Can you maybe precise how you build with nvcc ? You compile with nim cpp example.nim and then you use nvcc on the generated C++ files ?
What generation of Graphics card do you have ? Which version of cuda do you use ? Have you tried to use cuda-gdb ?
Since the post is quite old, I guess you may have also asked on the Discord/IRC/Matrix/... chat. Did you get any progress on it since then?
I guess only two-three people in the Nim community can answer you on Nvidia GPU related questions :(
So it was like 5 years ago that I played with cudaLaunchkernel but i couldn't make it work.

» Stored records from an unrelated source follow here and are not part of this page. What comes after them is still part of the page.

-- ==== Sys2Proof/Machine/Camera.lean ====
section
/-! DEFINITION. Camera pipelines (R482 to R512): packets, frames and their commits, the stages bit for bit, binding, the shadow
set, and re-processing from memory. -/

namespace Sys2Proof.Machine

/-! ## Sets and sizes -/

/-- The pipeline `n`. -/
def State.pipe (s : State) (n : Nat) : Pipe := mget Pipe.dflt s.pipes n

/-- Change a pipeline. -/
def State.setPipe (s : State) (n : Nat) (x : Pipe) : State := { s with pipes := mset Pipe.dflt s.pipes n x }

/-- The shadow set as stored on pages 2 and 3 of pipeline `n`. -/
def State.shadow (s : State) (n : Nat) : SMap W32 :=
  let b := pageOf .pipeline n
  s.regs.filter fun e => decide (b + 0x2000 ≤ e.1 ∧ e.1 < b + 0x4000)

/-- The owner of a pipeline's instance (R487). -/
def State.pipeOwner (s : State) (n : Nat) : Nat := fld (s.reg (R.HOOP_OWNER (pageOf .pipeline n))) 0 4

/-! ## Camera control (R617) -/

/-- What a board sees on CAM_RST_N: floating with its pull-down, driven low, driven high (R571, R617). -/
inductive ResetPin where
  | floats | low | high
  deriving DecidableEq, Repr

/-- The controls of instance `k`. [DESIGN CHOICE, log entry 99] -/
def State.camCtl (s : State) (k : Nat) : CamCtl := mget CamCtl.dflt s.camCtls k

/-- Controller `k`, CAM_MCLK `k` and CAM_RST_N `k` are driven while the instance's I/O die is present and the I/O main domain is
powered; without the die the balls have no connection (R607), and in LISTEN and OFF they float (R571). -/
def State.camDriven (s : State) (k : Nat) : Bool := present s.part .pipeline k && s.domainOn .ioMain

/-- The hoop that controller `k` belongs to: the owner of camera instance `k` (R617). -/
def State.camOwner (s : State) (k : Nat) : Nat := s.pipeOwner k

/-- CAM_RST_N `k`: low from reset until the instance's owner raises it (R617). -/
def State.camReset (s : State) (k : Nat) : ResetPin :=
  if s.camDriven k then (if (s.camCtl k).resetHigh then .high else .low) else .floats

/-- The owner raises or lowers CAM_RST_N `k` (R617); anyone else's request has no effect. No command of the table carries it. [DESIGN CHOICE, log entry 99] -/
def State.driveCamReset (s : State) (hoop k : Nat) (high : Bool) : State :=
  if s.camDriven k ∧ hoop = s.camOwner k then { s with camCtls := mset CamCtl.dflt s.camCtls k { s.camCtl k with resetHigh := high } } else s

/-- The owner sets controller `k` to I3C, or to I2C for a legacy sensor (R617). [DESIGN CHOICE, log entry 99] -/
def State.setCamBus (s : State) (hoop k : Nat) (i3c : Bool) : State :=
  if s.camDriven k ∧ hoop = s.camOwner k then { s with camCtls := mset CamCtl.dflt s.camCtls k { s.camCtl k with i3c := i3c } } else s

/-- The reset of instance `k` takes its controls back to their reset: CAM_RST_N low (R617). [DESIGN CHOICE, log entry 99] -/
def State.camCtlReset (s : State) (k : Nat) : State := { s with camCtls := mset CamCtl.dflt s.camCtls k CamCtl.dflt }

/-- Low and high halves of a two-field register. -/
def lo14 (v : W32) : Nat := fld v 0 14
def hi14 (v : W32) : Nat := fld v 16 14

/-- Bytes of one element of an output format (R491). -/
def fmtBytes (f : Nat) : Nat := if f = 1 then 1 else 2

/-- What one frame makes: the index of R491 (0–3 output, 8–12 tap), format, planes, width, height, T2 mask. -/
structure FrameOut where
  idx : Nat
  fmt : Nat
  nplane : Nat
  w : Nat
  h : Nat
  loc : Nat
  deriving DecidableEq, Repr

This worked though: https://github.com/jcosborn/cudanim/blob/338be782104af887521f7d6a6c09ea19ed0b86c3/cuda.nim#L104-L120
but the rest of the codebase went over my head at the time, it's basically a compiler to generate Nim code that is so stripped (for example of nnkHiddenDeref) that it's also valid Cuda code.